Deputy Spokesperson of the Executive Yuan
- Incumbent
- Assumed office 20 May 2024
- Spokesperson: Chen Shih-kai Herself (acting)

Personal details
- Born: October 29, 1991 (age 34) Dongshi District, Taichung County, Taiwan
- Party: Democratic Progressive Party
- Education: Fu Jen Catholic University (BA) National Chung Hsing University (MA)

= Julia Hsieh =

Spokesperson of the Executive Yuan since 2024

Hsieh Tzu-han (謝子涵; born 29 October 1991), also known by her English name Julia Hsieh, is a Taiwanese politician who served as the acting Spokesperson of the Executive Yuan since 2024.

== Education ==
After attending National Fengshan Senior High School, Hsieh graduated from Fu Jen Catholic University with a bachelor's degree in literature and the Japanese language with a minor in diplomacy and international affairs.
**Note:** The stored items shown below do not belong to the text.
/-! ### The skip rules (R435, R436) -/

/-- The placed centres after one more candidate is considered. -/
def placeCentre (s : State) (placed : List (Nat × Nat)) (c : Nat × Nat) : List (Nat × Nat) :=
  if Claims.centreSkipped s placed c then placed else c :: placed

theorem placedCentres_eq (s : State) : Claims.placedCentres s = (Claims.candidateCentres s).foldl (placeCentre s) [] := rfl

/-- The coordinates GRID_INIT reads stand in the slots below ALN_CNT (R435). -/
theorem alnCoords_eq (c : CfgRegs) :
    alnCoords c = (List.range c.alnCnt.toNat).map fun i => (c.aln.toList.getD i 0).toNat := by
  have hslots : c.alnCnt.toNat ≤ 7 := Nat.le_of_lt_succ c.alnCnt.isLt
  refine List.ext_getElem (by simpa [alnCoords] using hslots) fun i hi hi' => ?_
  have hi : i < 7 := by
    rw [List.length_map, List.length_range] at hi'
    omega
  simp [alnCoords, hi]

/-- The candidates are the pairs of the coordinates GRID_INIT reads, in its order. -/
theorem candidateCentres_eq (s : State) : Claims.candidateCentres s = alignmentCentres (alnCoords s.cfg) := by
  simp only [alnCoords_eq, alignmentCentres, List.flatMap_map, List.map_map]
  rfl

theorem mem_candidateCentres {s : State} {c : Nat × Nat} :
    c ∈ Claims.candidateCentres s ↔ Claims.isAlnCoord s c.1 ∧ Claims.isAlnCoord s c.2 := by
  rw [candidateCentres_eq, mem_alignmentCentres, mem_alnCoords, mem_alnCoords]

/-- A centre that is skipped before any pattern is placed is always skipped. -/
theorem centreSkipped_of_nil {s : State} {c : Nat × Nat} (placed : List (Nat × Nat))
    (h : Claims.centreSkipped s [] c) : Claims.centreSkipped s placed c := by
  rcases h with h | ⟨hmode, h | h | h | ⟨q, hq, -⟩⟩
  · exact .inl h
  · exact .inr ⟨hmode, .inl h⟩
  · exact .inr ⟨hmode, .inr (.inl h)⟩
  · exact .inr ⟨hmode, .inr (.inr (.inl h))⟩
  · cases hq

/-- Every placed centre is a candidate that the finder regions, and in ALNMODE 0 the timing lines and the dark module, do not
skip. -/
theorem mem_placeFold {s : State} {c : Nat × Nat} {candidates placed : List (Nat × Nat)}
    (h : c ∈ candidates.foldl (placeCentre s) placed) :
    c ∈ placed ∨ (c ∈ candidates ∧ ¬ Claims.centreSkipped s [] c) := by
  induction candidates generalizing placed with
  | nil => exact .inl h
  | cons d ds ih =>
    rcases ih h with hd | ⟨hd, hskip⟩
    · rw [placeCentre] at hd
      split at hd
      next => exact .inl hd
      next hskip =>
        rcases List.mem_cons.1 hd with rfl | hd
        · refine .inr ⟨List.mem_cons_self, mt ?_ hskip⟩
          rintro (h | ⟨hmode, h | h | h | ⟨q, hq, -⟩⟩)
          · exact .inl h
          · exact .inr ⟨hmode, .inl h⟩
          · exact .inr ⟨hmode, .inr (.inl h)⟩
          · exact .inr ⟨hmode, .inr (.inr (.inl h))⟩
          · cases hq
        · exact .inl hd
    · exact .inr ⟨List.mem_cons_of_mem _ hd, hskip⟩

/-- A centre that is never skipped is placed, and stays so. -/
theorem mem_placeFold_of_not_skipped {s : State} {c : Nat × Nat} (hskip : ∀ placed, ¬ Claims.centreSkipped s placed c)
    {candidates placed : List (Nat × Nat)} (h : c ∈ placed ∨ c ∈ candidates) :
    c ∈ candidates.foldl (placeCentre s) placed := by
  induction candidates generalizing placed with
  | nil => exact h.resolve_right List.not_mem_nil
  | cons d ds ih =>
    rw [List.mem_cons] at h
    refine ih ?_
    rw [placeCentre]
    rcases h with h | rfl | h
    · exact .inl (by split <;> simp [h])
    · exact .inl (by rw [if_neg (hskip placed)]; exact List.mem_cons_self)
    · exact .inr h
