-- ==== Sys2Proof/Machine/Core.lean ====
section
/-! DEFINITION. The machine as the host runs it. -/

def Sys2Proof.core : Host.Core := {
  State := Sys2Proof.Machine.State
  Fault := Sys2Proof.Machine.Fault
  Refusal := Sys2Proof.Machine.Refusal
  step := Sys2Proof.Machine.step
  reset := Sys2Proof.Machine.State.reset }
end

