/-- Settles O56: an error is one that the command's checks raise. -/
theorem causesStayWithTheirCommand : Obligations.CausesStayWithTheirCommand := by
  intro i s t e h he
  rcases exec_outcome h with ⟨-, -, ho⟩ | ⟨-, x, hx, ho⟩ <;> rw [ho] at he
  · cases he
  · cases x with
    | ok r => cases he
    | error e' => cases he; exact hx.1

/-! ## Every instruction ends in exactly one of the four kinds (R190, R191) -/

theorem kindCode_ofChecks_lt_three (x : Except ErrorRecord Result) : (CmdOutcome.ofChecks x).kindCode < 3 := by
  cases x with
  | ok r => exact Nat.zero_lt_succ 2
  | error e => cases hk : e.cause.kind <;> simp [CmdOutcome.ofChecks, CmdOutcome.kindCode, hk]

/-- Settles O6: no instruction stops, what the checks answer is of kind 0, 1 or 2, and TOBYTES' refusal is of kind 3. -/
theorem everyInstructionEndsInAnOutcome : Obligations.EveryInstructionEndsInAnOutcome := by
  intro i s hs
  obtain ⟨t, ht⟩ := execWith_completes (c := Config.standard) (by decide) i hs
  rw [← exec_eq_execWith] at ht
  rcases exec_outcome ht with ⟨hi, hv, ho⟩ | ⟨hnot, x, -, ho⟩
  · exact ⟨t, _, ht, ho, le_rfl, iff_of_true rfl ⟨hi, hv⟩⟩
  · have hkind := kindCode_ofChecks_lt_three x
    exact ⟨t, _, ht, ho, hkind.le, iff_of_false hkind.ne hnot⟩

end Sys2Proof.Machine
end

section
/-! PROOFS. The words of the opcode table: what they decode to, and that a placed word runs next (30_encoding.md
sections 3 and 4). -/

namespace Sys2Proof.Machine

/-- A word of the table is an instruction exactly when it has a command and that command decodes. -/
theorem decodeTableWord_eq_some_iff {nbits w : Nat} {i : Instr} :
    decodeTableWord nbits w = some i ↔ ∃ cmd, tableCommand nbits w = some cmd ∧ decode cmd = .ok i := by
  cases hcmd : tableCommand nbits w with
  | none => simp [decodeTableWord, hcmd]
  | some cmd => cases hdec : decode cmd <;> simp [decodeTableWord, hcmd, hdec]

/-- Placing a word that has a command presents that command. -/
theorem withFetchWord_of_tableCommand {nbits w : Nat} {cmd : Command} (h : tableCommand nbits w = some cmd) (s : State) :
    s.withFetchWord nbits w = present s cmd := by
  simp [State.withFetchWord, h]

/-- A presented command that decodes runs next, in the state before it was presented. -/
theorem step_present {cmd : Command} {i : Instr} (h : decode cmd = .ok i) (s : State) :
    step (present s cmd) = exec i s :=
  step_decoded (present_host s cmd) h

/-- Settles O13: the word's command is presented first, and a step runs what it decodes to. -/
theorem stepRunsTableWord : Obligations.StepRunsTableWord := by
  intro s nbits w i h
  obtain ⟨cmd, hcmd, hdec⟩ := decodeTableWord_eq_some_iff.mp h
  rw [withFetchWord_of_tableCommand hcmd, step_present hdec]

end Sys2Proof.Machine
end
She then earned a master's degree in international relations from National Chung Hsing University.

== Political career ==

Hsieh began her political career in 2022 as the spokesperson for the Democratic Progressive Party (DPP).

In 2023, she was nominated to run for legislator in Taichung City's third constituency, but she was defeated by the incumbent legislator, Yang Chiung-ying of the Kuomintang.

On 20 May 2024, following the DPP's victory in the presidential election, she was appointed to the Cho cabinet as the Executive Yuan's deputy spokesperson. In August of the same year, Chen Shih-kai, who had been the spokesperson, resigned and was appointed Minister of Transportation and Communications. Hsieh then assumed the role of acting spokesperson until Michelle Lee was appointed as spokesperson on 12 September 2024.